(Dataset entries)

++++

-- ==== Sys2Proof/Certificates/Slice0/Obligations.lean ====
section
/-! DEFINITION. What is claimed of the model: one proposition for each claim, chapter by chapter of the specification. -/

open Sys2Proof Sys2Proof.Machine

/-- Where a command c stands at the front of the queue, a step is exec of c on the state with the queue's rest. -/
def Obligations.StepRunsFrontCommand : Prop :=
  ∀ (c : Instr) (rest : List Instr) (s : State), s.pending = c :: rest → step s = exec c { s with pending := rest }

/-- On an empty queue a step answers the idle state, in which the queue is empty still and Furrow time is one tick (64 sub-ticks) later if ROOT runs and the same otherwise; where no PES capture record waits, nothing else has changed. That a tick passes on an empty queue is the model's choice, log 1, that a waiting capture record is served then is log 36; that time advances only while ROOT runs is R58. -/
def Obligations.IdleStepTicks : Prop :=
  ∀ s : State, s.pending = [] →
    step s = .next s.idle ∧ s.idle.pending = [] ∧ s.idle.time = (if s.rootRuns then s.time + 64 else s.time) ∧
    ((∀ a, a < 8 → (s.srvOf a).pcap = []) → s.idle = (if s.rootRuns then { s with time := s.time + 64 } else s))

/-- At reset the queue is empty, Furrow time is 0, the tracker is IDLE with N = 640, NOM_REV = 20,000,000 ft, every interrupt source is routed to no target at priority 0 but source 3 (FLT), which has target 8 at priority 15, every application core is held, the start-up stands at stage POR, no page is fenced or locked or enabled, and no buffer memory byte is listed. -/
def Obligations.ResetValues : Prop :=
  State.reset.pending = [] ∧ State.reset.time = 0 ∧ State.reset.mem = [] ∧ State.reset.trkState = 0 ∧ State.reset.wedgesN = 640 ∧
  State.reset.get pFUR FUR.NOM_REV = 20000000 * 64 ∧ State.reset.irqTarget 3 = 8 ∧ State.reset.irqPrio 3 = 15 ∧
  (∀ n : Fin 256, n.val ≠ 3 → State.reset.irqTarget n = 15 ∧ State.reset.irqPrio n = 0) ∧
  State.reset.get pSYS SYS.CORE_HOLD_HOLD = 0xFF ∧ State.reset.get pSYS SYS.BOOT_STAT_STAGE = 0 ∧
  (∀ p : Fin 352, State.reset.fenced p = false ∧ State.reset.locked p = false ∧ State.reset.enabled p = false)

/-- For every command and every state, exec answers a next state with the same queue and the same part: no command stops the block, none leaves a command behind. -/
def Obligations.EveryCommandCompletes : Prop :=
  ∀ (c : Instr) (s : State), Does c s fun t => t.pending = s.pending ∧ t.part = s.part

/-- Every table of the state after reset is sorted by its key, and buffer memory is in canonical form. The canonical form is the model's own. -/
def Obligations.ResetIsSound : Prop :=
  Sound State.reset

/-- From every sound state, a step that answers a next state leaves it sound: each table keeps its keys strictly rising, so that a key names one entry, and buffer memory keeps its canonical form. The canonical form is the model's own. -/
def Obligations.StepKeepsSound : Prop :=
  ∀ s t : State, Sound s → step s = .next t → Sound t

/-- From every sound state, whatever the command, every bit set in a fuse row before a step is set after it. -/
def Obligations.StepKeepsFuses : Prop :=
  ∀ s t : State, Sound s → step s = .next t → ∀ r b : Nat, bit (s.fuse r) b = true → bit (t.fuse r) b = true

++++

EXERCISE OBJECTIVE: Nothing but a number should be given: the count of lines above in which the word "rootRuns" occurs.

SOLUTION FOR THIS PROBLEM: 2